Saiba mais sobre essa tese e entenda como ela põe em risco os povos originários

A tese do Marco Temporal tem sido usada para dificultar a demarcação de Terras Indígenas no Brasil
© Tuane Fernandes/ Greenpeace

Atualizado em 29/02/24

Os direitos indígenas são hoje alvo do que pode ser considerado o maior conjunto de ataques de sua história. Desde 1988, as forças comprometidas com o atraso e fragilização da democracia brasileira nunca deixaram de trabalhar pela diminuição desses direitos— o que inclui formular teses jurídicas que buscam relativizá-los  ou suprimi-los. 

Sob o governo Bolsonaro e sua política anti-indígena, esses ataques foram reavivados e deram origem à tese do Marco Temporal, que tem como objetivo final inviabilizar a demarcação das mais de 800 terras indígenas não oficialmente reconhecidas. Além disso, a tese visa também levantar dúvidas sobre todas as demais terras indígenas que têm sido legalmente homologadas pelo Estado brasileiro ao longo das últimas décadas.

O que é o Marco Temporal?

O Marco Temporal é uma tese que propõe que os povos indígenas somente tenham direito às terras que estavam ocupadas por eles na data de promulgação da Constituição Federal, em 5 de outubro de 1988. Como sempre, o objetivo é restringir sistematicamente o direito dos povos indígenas às suas terras, especialmente em regiões onde ocorreram processos de expulsão ou remoção forçada devido à expansão da fronteira agropecuária. O Marco Temporal beneficia, principalmente, o agronegócio e outros setores que visam explorar os territórios tradicionais.

Diversos juristas, especialistas e estudiosos do Direito, no entanto, afirmam que essa ideia é inconstitucional. Em seu artigo 231, a Constituição Federal estabelece que os direitos indígenas são “direitos originários”, ou seja, são anteriores à própria formação do Estado brasileiro. Portanto, não é pertinente discutir a imposição de uma data ou período temporal específico para sua validação.

O que é uma terra indígena?

Uma terra indígena, conforme definido pela Constituição Federal de 1988, é um território de ocupação tradicional destinado aos povos indígenas. Considerados bens da União, esses territórios conferem às populações originárias o reconhecimento da posse permanente e o usufruto exclusivo das riquezas do solo, dos rios e dos lagos ali existentes. 

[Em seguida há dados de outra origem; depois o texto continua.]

/-- An intermediate sample of the measurement in progress. `current` (in nA) and `compliance` are per source. -/
def auxIntermediate (n : Nat) (r : AuxInput) (code : Int) (ovr : Bool) (current : List Nat) (compliance : List Bool) (s : State) :
    State :=
  -- a new EXC_I takes effect at once and disturbs the measurement (R434, R436)
  let a := if r.excI = s.hk.excI then s else { s with hk := { s.hk with excI := r.excI, disturbed := true } }
  let b := match sourceOf r with
    | some k => monitor n k (current.getD k 0) (compliance.getD k false) a
    | none => a
  -- the first three samples after a make are discarded
  if 3 + b.hk.samples ≤ b.hk.taken then b
  else if b.hk.taken < 3 then { b with hk := { b.hk with taken := b.hk.taken + 1 } }
  else { b with hk := { b.hk with taken := b.hk.taken + 1, auxSum := b.hk.auxSum + code, auxOvr := b.hk.auxOvr || ovr } }

/-- AUX_SAMPLE: between the break and the make of a turn there is none. -/
def auxTake (code : Int) (ovr : Bool) (current : List Nat) (compliance : List Bool) (s : State) : State :=
  let u := auxMade s
  match u.hk.turn with
  | none => moveTurn none u
  | some n =>
    match auxRec u n with
    | none => moveTurn none u
    | some r => if u.hk.makeAt.isSome then u else auxIntermediate n r code ovr current compliance u

def execAuxSample (t : Nat) (code : Int) (ovr : Bool) (current : List Nat) (compliance : List Bool) (s : State) :
    Host.Outcome State Fault Refusal :=
  act t s (auxTake code ovr current compliance)

/-- The measurement's mean in volts, less the accepted offset of its range (R463). -/
def auxVolts (s : State) (a : AuxOut) (m : Nat) : Rat :=
  auxFull a.range * ((s.hk.auxSum : Rat) / (m : Rat)) / 8388608 - s.hk.auxOfs.get 0 a.range

/-- A result in its unit as a 24-bit field; a result beyond the field is stated nowhere, so it is a free value. -/
def fit24 (s : State) (signed' : Bool) (q : Rat) : Int :=
  let v := roundFree s q
  let lo : Int := if signed' then -8388608 else 0
  let hi : Int := if signed' then 8388607 else 16777215
  if lo ≤ v ∧ v ≤ hi then v else lo + (Config.freeNat (s.free + 1) % 16777216 : Nat)

/-- Volts over the measured current in 1/1,024 Ω; without a current the quotient is a free value. -/
def ohms1024 (s : State) (volts : Rat) : Rat :=
  if s.hk.measured = 0 then (Config.freeNat (s.free + 2) : Nat) else volts * 1000000000 / (s.hk.measured : Rat) * 1024

/-! ### Temperature of a named sensor (R437)

IEC 60751: R(t) = R0 (1 + A t + B t²) from 0 °C up, with C (t − 100) t³ added below 0 °C. The coefficients are the
standard's (PRESUMED, notes/assumptions/5.md). -/

def rtdRatio (t : Rat) : Rat :=
  let a : Rat := 39083 / 10000000
  let b : Rat := -5775 / 10000000000
  let c : Rat := -4183 / 1000000000000000
  1 + a * t + b * t * t + (if t < 0 then c * (t - 100) * t * t * t else 0)

/-- The greatest 1/16 °C step from −50 °C whose resistance does not exceed `r` times R0, by bisection. -/
def rtdSearch (r : Rat) : Nat → Int → Int → Int
  | 0, lo, _ => lo
  | n + 1, lo, hi =>
    if hi ≤ lo + 1 then lo
    else
      let m := (lo + hi) / 2
      if rtdRatio ((m : Rat) / 16) ≤ r then rtdSearch r n m hi else rtdSearch r n lo m

/-- The temperature in 1/16 °C of a resistance in 1/1,024 Ω; none outside −50 °C to 200 °C. Its rounding is a free
value. -/
def rtdTemp (s : State) (sensor : Nat) (ohms : Rat) : Option Int :=
  let r := ohms / 1024 / (if sensor = 1 then 100 else 1000)
  if r < rtdRatio (-50) ∨ rtdRatio 200 < r then none
  else
    let k := rtdSearch r 13 (-800) 3201
    if rtdRatio ((k : Rat) / 16) = r then some k
    else some (min 3200 (k + (Config.freeNat (s.free + 3) % 2 : Nat)))

/-- HK_AUX_RTD of input `n`. -/
def sensorOf (s : State) (n : Nat) : Nat := fld s.hk.auxRtd (2 * n + 1) (2 * n)

/-- The output of a turn whose last measurement has ended. -/
def auxOutput (s : State) (n : Nat) (r : AuxInput) (a : AuxOut) : AuxOut :=
  let volts := auxVolts s a s.hk.samples
  let driven := (sourceOf r).isSome
  let fault := (sourceOf r).any (fun k => s.hk.excFault.getLsbD k)
  let net := if a.wiring = 1 then volts - 2 * s.hk.vLead else volts
  let exact := if driven then ohms1024 s net else net / auxFull a.range * 8388608
  let value := fit24 s (!driven || a.wiring == 2) exact
  let leadQ := if a.wiring = 1 && driven then ohms1024 s s.hk.vLead else 0
  let sensor := sensorOf s n
  let temp := if driven && (sensor == 1 || sensor == 2) then rtdTemp s sensor exact else none
  let named := sensor == 1 || sensor == 2
  let broken := fault || s.hk.auxOvr || (named && temp.isNone) || decide (51200 < leadQ)
  { a with
    valid := true, unsettled := s.hk.disturbed, broken := broken, excFault := fault, ovr := s.hk.auxOvr, value := value
    lead := (clampInt 0 65535 (roundFree s leadQ)).toNat
    settled := if s.hk.disturbed then a.settled else value
    setBroken := if s.hk.disturbed then a.setBroken else broken
    tValid := a.tValid || (!s.hk.disturbed && temp.isSome)
    temp := if s.hk.disturbed then a.temp else temp.getD a.temp }

/-- Flags of a housekeeping record for an output (Table 12.2). -/
def auxFlags (a : AuxOut) : Nat := bn a.ovr + 4 * bn a.unsettled + 8 * bn a.broken + 16 * bn a.excFault

/-- Housekeeping cues take a settled output (R430). -/
def auxGather (n : Nat) (a : AuxOut) (s : State) : State :=
  if a.unsettled then s
  else
    (hkTargets s 4 n).foldl (fun u p =>
      hkIfFull p.1 p.2 4 (hkUpd p.1 p.2 (fun x =>
        HkSum.stamp (tbUs s) { x with
          sumA := x.sumA + a.value, flags := (BitVec.ofNat 8 x.flags ||| BitVec.ofNat 8 (auxFlags a)).toNat }) u)) s

/-- An output is published, and the turn moves on. -/
def auxPublish (n : Nat) (r : AuxInput) (s : State) : State :=
  let a := auxOutput s n r (s.hk.aux.get {} n)
  let u := { s with free := s.free + 4, hk := { s.hk with aux := s.hk.aux.set n a } }
  moveTurn (some n) (noteWorst (auxGather n a u))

As terras indígenas são importantes ferramentas de conservação ambiental e fundamentais para a reprodução cultural dos povos indígenas, pois funcionam como barreiras para impedir o desmatamento já que, ao reproduzirem seu modo de vida, os indígenas naturalmente cuidam e conservam essas áreas. 

Demarcação de terras indígenas

A demarcação e regularização das terras indígenas são conduzidas pelo Poder Executivo, por meio da Fundação Nacional do Índio (Funai), conforme estabelecido pelo Decreto 1775/1996 do Ministério da Justiça.

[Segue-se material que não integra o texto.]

/-! ### Zitlane -/

/-- Table 11.2, R380 to R390: the path of a lane from OFF to ACTIVE, with its timeouts, the HALT codes of a failed
agreement, the lower trial rate, and the way back from RETRAIN. In BASE, at 10.3125 Gb/s, 64 valid headers give lock
and 16 inverted TRAIN blocks set RX_INV; with lock, 16 TRAIN blocks with READY end it. A trial rate is accepted, and a
RETRAIN ends, on a lock that is good by R386. In every later state 64 valid headers give a lost lock back. A lane that
DISABLE, the plan or dress rehearsal keeps from training leaves neither DETECT nor BASE, and a probe that finds a
partner ends a loop-back slice on its lane (R472). A stage lane whose child has reported a subtree already is
addressed at once (`Addressing`), so here it has none. The order of the HALT codes, and from when the 10 ms and the
lock of RETRAIN count, are the model's choices (notes/assumptions/35.md). -/
def Obligations.LaneTraining : Prop :=
  ∀ (t l : Nat) (s : State), awake t s = true → l < 4 →
    let v := getLane s l
    let n := max s.now t
    (v.state = .off → laneMayTrain v = true → Yields (exec (.laneLeaveOff t l) s) (LaneWent t l .detect s)) ∧
    (v.state ≠ .off ∨ laneMayTrain v = false → Yields (exec (.laneLeaveOff t l) s) (fun u => Leaves t s u id)) ∧
    (v.state = .detect → laneMayTrain v = true → Yields (exec (.laneDetectProbe t l true) s) (fun u =>
      (getLane u l).state = .base ∧ (getLane u l).since = n ∧ (getLane u l).rate = 3 ∧ (getLane u l).lock = false ∧
      (∀ m, m ≠ l → getLane u m = getLane s m) ∧ (getKind u 3).running ≠ some l ∧
      ((getKind s 3).running ≠ some l → Leaves t s u calm) ∧
      ((getKind s 3).running = some l → u.rh.cntPre = inc32 s.rh.cntPre ∧ Leaves t s u (fun x => calm { x with rh := {} })))) ∧
    (v.state ≠ .detect ∨ laneMayTrain v = false →
      Yields (exec (.laneDetectProbe t l true) s) (fun u => Leaves t s u id)) ∧
    Yields (exec (.laneDetectProbe t l false) s) (fun u => Leaves t s u id) ∧
    (∀ (x : TrainSeen) (r : Bool) (k : Nat), v.state = .base →
      let lock := v.lock || decide (64 ≤ x.headers)
      let inv := v.rxInv || (r && decide (16 ≤ x.trains))
      ((laneMayTrain v && lock && x.ready && decide (16 ≤ x.trains)) = true → Yields (exec (.laneBaseLock t l x r k) s) (fun u =>
        LaneWent t l .exchange s u ∧ (getLane u l).lock = true ∧ (getLane u l).rxInv = inv ∧
        (l < 2 → (getLane u l).logical = k % 2 ∧ (getLane u l).reversed = decide (k % 2 ≠ l)) ∧
        (2 ≤ l → (getLane u l).logical = 0))) ∧
      ((laneMayTrain v && lock && x.ready && decide (16 ≤ x.trains)) = false → Yields (exec (.laneBaseLock t l x r k) s) (fun u =>
        getLane u l = { v with lock := lock, rxInv := inv } ∧ (∀ m, m ≠ l → getLane u m = getLane s m) ∧
        Leaves t s u lanesOnly))) ∧
    (∀ x r k, v.state ≠ .base → v.state.signalled = true → Yields (exec (.laneBaseLock t l x r k) s) (fun u =>
      getLane u l = { v with lock := v.lock || decide (64 ≤ x.headers) } ∧ (∀ m, m ≠ l → getLane u m = getLane s m) ∧
      Leaves t s u lanesOnly)) ∧
    (∀ x r k, v.state.signalled = false → Yields (exec (.laneBaseLock t l x r k) s) (fun u => Leaves t s u id)) ∧
    (v.state = .base → v.since + 20 * msTicks ≤ n → Yields (exec (.laneBaseTimeout t l) s) (LaneWent t l .detect s)) ∧
    (n < v.since + 20 * msTicks → Yields (exec (.laneBaseTimeout t l) s) (fun u => Leaves t s u id)) ∧
    (∀ c k, v.state = .exchange → capsFail s l c ≠ 0 → Yields (exec (.laneCaps t l c k) s) (fun u =>
      LaneWent t l .halt s u ∧ (getLane u l).haltCode = capsFail s l c ∧ (getLane u l).partner = c.linkId)) ∧
    (∀ c, v.state = .exchange → capsFail s l c = 0 → Yields (exec (.laneCaps t l c true) s) (fun u =>
      LaneWent t l .rate s u ∧ (getLane u l).ver = min 0x12 c.verHi ∧
      (getLane u l).rate = (commonRates v.plan c).headD 0 ∧ (getLane u l).caps = some c)) ∧
    (∀ c, v.state = .exchange → capsFail s l c = 0 → Yields (exec (.laneCaps t l c false) s) (fun u =>
      (getLane u l).state = .exchange ∧ (getLane u l).caps = some c ∧ Leaves t s u lanesOnly)) ∧
    (v.state = .exchange → v.since + 10 * msTicks ≤ n →
      Yields (exec (.laneExchangeTimeout t l) s) (LaneWent t l .detect s)) ∧
    (∀ o, v.state = .rate → v.since + 10 * msTicks ≤ n → n ≤ v.since + 50 * msTicks → lockGood o v.rate = true →
      cleanSince v (n - 10 * msTicks) = true →
      Yields (exec (.laneRateAccept t ⟨l, o⟩) s) (fun u => LaneWent t l .delay s u ∧ (getLane u l).lock = true)) ∧
    (∀ o, v.state ≠ .rate ∨ n < v.since + 10 * msTicks ∨ v.since + 50 * msTicks < n ∨ lockGood o v.rate = false ∨
        cleanSince v (n - 10 * msTicks) = false →
      Yields (exec (.laneRateAccept t ⟨l, o⟩) s) (fun u => Leaves t s u id)) ∧
    (∀ r rest, v.state = .rate → v.since + 50 * msTicks ≤ n → v.rates.tail = r :: rest →
      Yields (exec (.laneRateTimeout t l) s) (fun u => LaneWent t l .rate s u ∧ (getLane u l).rate = r ∧
        (getLane u l).rates = r :: rest)) ∧
    (v.state = .rate → v.since + 50 * msTicks ≤ n → v.rates.tail = [] →
      Yields (exec (.laneRateTimeout t l) s) (fun u => LaneWent t l .halt s u ∧ (getLane u l).haltCode = 2)) ∧
    (v.state = .delay → 16 ≤ v.trips → otherPartner s l v.partner = true →
      Yields (exec (.laneDelayDone t l) s) (fun u => LaneWent t l .halt s u ∧ (getLane u l).haltCode = 4)) ∧
    (v.state = .delay → 16 ≤ v.trips → otherPartner s l v.partner = false → l < 2 ∨ v.childSize = 0 →
      Yields (exec (.laneDelayDone t l) s) (fun u => (getLane u l).state = .active ∧ (getLane u l).since = n ∧
        (getLane u l).rxSeq = 0 ∧ Leaves t s u calm)) ∧
    (v.trips < 16 → Yields (exec (.laneDelayDone t l) s) (fun u => Leaves t s u id)) ∧
    (∀ o, v.state = .retrain → n ≤ v.since + 2 * msTicks → lockGood o v.rate = true →
      Yields (exec (.retrainLock t ⟨l, o⟩) s) (fun u => LaneWent t l .active s u ∧ (getLane u l).lock = true)) ∧
    (∀ o, v.state ≠ .retrain ∨ v.since + 2 * msTicks < n ∨ lockGood o v.rate = false →
      Yields (exec (.retrainLock t ⟨l, o⟩) s) (fun u => Leaves t s u id)) ∧
    (v.state = .retrain → v.since + 2 * msTicks ≤ n → Yields (exec (.retrainTimeout t l) s) (fun u =>
      (getLane u l).state = .base ∧ (getLane u l).since = n ∧ (getLane u l).replay = [] ∧ (getLane u l).rate = 3 ∧
      (getLane u l).ver = 0 ∧ (getLane u l).caps = none ∧ Leaves t s u calm))

/-- R381, R384, R385, R387, R415, R417: RETRAIN, RETRY and DISABLE of LN_CTRL; a loss of signal of 10 µs, a lost block
lock, eight uncorrectable codewords and a returned termination. A lane that leaves the trained states discards its
replay buffer and counts what it discarded. What FEC_UNC_LIMIT and BLOCK_LOCK_LOSS bring is the model's choice
(notes/assumptions/35.md). -/
def Obligations.LaneFailures : Prop :=
  ∀ (t l n : Nat) (p : Path) (s : State), awake t s = true → p ≠ .tap → l < 4 →
    let v := getLane s l
    (v.state = .active → v.disable = false → Yields (exec (.laneRetrain t p l) s) (fun u =>
      LaneWent t l .retrain s u ∧ (getLane u l).cntRetrain = inc32 v.cntRetrain ∧ (getLane u l).replay = v.replay)) ∧
    (v.state = .halt → laneMayTrain v = true → Yields (exec (.laneRetry t p l) s) (fun u =>
      LaneWent t l .detect s u ∧ (getLane u l).haltCode = 0 ∧ (getLane u l).caps = none ∧ (getLane u l).reversed = false)) ∧
    (v.state ≠ .halt ∨ laneMayTrain v = false → v.disable = false → Yields (exec (.laneRetry t p l) s) (fun u =>
      getLane u l = v ∧ Leaves t s u lanesOnly)) ∧
    Yields (exec (.laneDisable t p l) s) (fun u => (getLane u l).state = .off ∧ (getLane u l).disable = true ∧
      Leaves t s u calm) ∧
    (v.state.signalled = true → 10 * usTicks ≤ n → Yields (exec (.laneSignalLoss t l n) s) (fun u =>
      (getLane u l).state = .detect ∧ (getLane u l).since = max s.now t ∧ (getLane u l).caps = none ∧
      (v.state.trained = true → (getLane u l).replay = [] ∧
        (getLane u l).cntDiscard = satAdd 32 v.cntDiscard v.replay.length) ∧ Leaves t s u calm)) ∧
    (v.state.signalled = false ∨ n < 10 * usTicks →
      Yields (exec (.laneSignalLoss t l n) s) (fun u => Leaves t s u id)) ∧
    (v.state = .halt → Yields (exec (.laneTerminationChange t l) s) (LaneWent t l .detect s)) ∧
    (v.state ≠ .halt → Yields (exec (.laneTerminationChange t l) s) (fun u => Leaves t s u id)) ∧
    (v.lock = true → 16 ≤ n → v.state = .active → Yields (exec (.blockLockLoss t l n) s) (fun u =>
      LaneWent t l .retrain s u ∧ (getLane u l).lock = false)) ∧
    (v.lock = true → 16 ≤ n → v.state ≠ .active → Yields (exec (.blockLockLoss t l n) s) (fun u =>
      getLane u l = { v with lock := false } ∧ Leaves t s u lanesOnly)) ∧
    (v.lock = false ∨ n < 16 → Yields (exec (.blockLockLoss t l n) s) (fun u => Leaves t s u id)) ∧
    (∀ k, fecRuns v = true → n < 8 ∨ v.state ≠ .active → Yields (exec (.fecUncLimit t l ⟨n, k⟩) s) (fun u =>
      (getLane u l).cntFecUnc = satAdd 32 v.cntFecUnc n ∧ (getLane u l).cntFecCorr = satAdd 32 v.cntFecCorr k ∧
      (getLane u l).state = v.state ∧ Leaves t s u lanesOnly)) ∧
    (∀ k, fecRuns v = true → v.state = .active → 8 ≤ n → Yields (exec (.fecUncLimit t l ⟨n, k⟩) s) (fun u =>
      (getLane u l).cntFecUnc = satAdd 32 v.cntFecUnc n ∧ LaneWent t l .retrain s u)) ∧
    (∀ k, fecRuns v = false → Yields (exec (.fecUncLimit t l ⟨n, k⟩) s) (fun u => Leaves t s u id))

/-- R392 to R394, R397 to R401: a bad control block only counts; a bad frame counts and is answered with NAK and the
last good FSEQ; a segment is acknowledged with its credits, and one without its FIRST, or a FIRST while its message is
open, counts as discarded. A CREDIT block gives credits back up to the partner's offer, acknowledges frames, and with
NAK replays the others; 64 µs without an acknowledgement replay all; the fourth replay of a frame retrains the lane.
The frames that wait for credits are looked at apart: here none waits. From when the 64 µs count is the model's choice
(notes/assumptions/35.md). -/
def Obligations.LaneCredits : Prop :=
  ∀ (t l vc n a : Nat) (s : State), awake t s = true → l < 4 →
    let v := getLane s l
    (v.state.signalled = true →
      Yields (exec (.laneBadFrame t l .block) s) (fun u => getLane u l = { v with cntFrameErr := inc32 v.cntFrameErr } ∧
        (∀ m, m ≠ l → getLane u m = getLane s m) ∧ Leaves t s u lanesOnly) ∧
      Yields (exec (.laneBadFrame t l .frame) s) (fun u => (getLane u l).cntFrameErr = inc32 v.cntFrameErr ∧
        (getLane u l).block = some (blockCredit, ((creditBits 0 0 ((v.rxSeq + 255) % 256) false true : Nat) : Int)) ∧
        (∀ m, m ≠ l → getLane u m = getLane s m) ∧ Leaves t s u lanesOnly) ∧
      (∀ x : Segment, v.rxSeq < 256 → Yields (exec (.laneBadFrame t l (.segment x)) s) (fun u =>
        let k := messageKey x.vc x.src x.inner
        (getLane u l).rxSeq = (v.rxSeq + 1) % 256 ∧
        (getLane u l).block =
          some (blockCredit, ((creditBits x.vc (ceilDiv x.len 128) v.rxSeq true false : Nat) : Int)) ∧
        (getLane u l).cntFrameErr =
          (if v.opens.contains k = (x.seg == 1) then inc32 v.cntFrameErr else v.cntFrameErr) ∧
        (x.seg = 1 → k ∈ (getLane u l).opens) ∧ (x.seg = 3 → k ∉ (getLane u l).opens) ∧
        (x.seg ≠ 1 → x.seg ≠ 3 → (getLane u l).opens = v.opens) ∧ (∀ m, m ≠ l → getLane u m = getLane s m) ∧
        Leaves t s u lanesOnly))) ∧
    (∀ x, v.state.signalled = false → Yields (exec (.laneBadFrame t l x) s) (fun u => Leaves t s u id)) ∧
    (∀ x y, laneTrained s l = true → 6 ≤ vc → Yields (exec (.laneCredit t l vc n a x y) s) (fun u =>
      (getLane u l).cntFrameErr = inc32 v.cntFrameErr ∧ Leaves t s u lanesOnly)) ∧
    (∀ k, laneTrained s l = true → v.waiting = [] → vc < 6 → 0 < n → n < 256 → v.credits.length = 6 →
      Yields (exec (.laneCredit t l vc n a k false) s) (fun u =>
        (getLane u l).credits.getD vc 0 =
          min ((v.caps.map (fun c => c.credits.getD vc 0)).getD 0) (v.credits.getD vc 0 + n) ∧
        (∀ w, w ≠ vc → (getLane u l).credits.getD w 0 = v.credits.getD w 0) ∧
        (getLane u l).replay = (if k then v.replay.filter (fun f => !ackedBy a f.fseq) else v.replay) ∧
        (∀ m, m ≠ l → getLane u m = getLane s m) ∧ Leaves t s u calm)) ∧
    (laneTrained s l = true → v.waiting = [] → vc < 6 → (∀ f ∈ v.replay, f.replays < 3) →
      Yields (exec (.laneCredit t l vc 0 a false true) s) (fun u =>
        (getLane u l).cntReplay = satAdd 32 v.cntReplay (v.replay.filter (fun f => !ackedBy a f.fseq)).length ∧
        (getLane u l).replay = v.replay.map (fun f => if ackedBy a f.fseq then f else { f with replays := f.replays + 1 }) ∧
        (getLane u l).state = v.state ∧ Leaves t s u lanesOnly)) ∧
    (laneTrained s l = false → ∀ x y, Yields (exec (.laneCredit t l vc n a x y) s) (fun u => Leaves t s u id)) ∧
    (v.state = .active → ackLapsed (begin t s) l = true → Yields (exec (.replayTimeout t l) s) (fun u =>
      (getLane u l).cntReplay = satAdd 32 v.cntReplay v.replay.length ∧ (getLane u l).replay.length = v.replay.length ∧
      ((∃ f ∈ v.replay, 3 ≤ f.replays) → (getLane u l).state = .retrain) ∧
      ((∀ f ∈ v.replay, f.replays < 3) → (getLane u l).state = .active) ∧ Leaves t s u calm)) ∧
    (v.state ≠ .active ∨ ackLapsed (begin t s) l = false →
      Yields (exec (.replayTimeout t l) s) (fun u => Leaves t s u id))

Para que uma terra indígena seja regularizada (ou seja, demarcada) pelo Poder Público, são analisados alguns critérios referentes aos vínculos do povo indígenas com aquela terra, com base nos seguintes critérios:

  • Histórico de ocupação da terra;
  • Atividades produtivas; 
  • Preservação de recursos ambientais;
  • Filiação cultural e linguística;
  • Demografia e distribuição espacial;
  • Relações socioeconômicas e culturais com outros grupos;
  • Reprodução física e tradições culturais.

Em essência, as terras tradicionalmente ocupadas pelos indígenas têm o propósito de garantir a posse permanente e o uso exclusivo desses recursos naturais pelos povos originários, respeitando e preservando sua cultura e modo de vida. 

Infelizmente, grande parte das terras indígenas no Brasil sofre com graves violações de direitos humanos, impulsionadas por atividades criminosas como o garimpo ilegal, o desmatamento e a exploração ilegal de madeira, por exemplo. Além disso, estes territórios são frequentemente afetados pela poluição de rios por agrotóxicos, massacres, genocídios, contaminação por doenças, violências sexuais, aliciamento para trabalho escravo, expulsão de seus territórios, entre muitas violações.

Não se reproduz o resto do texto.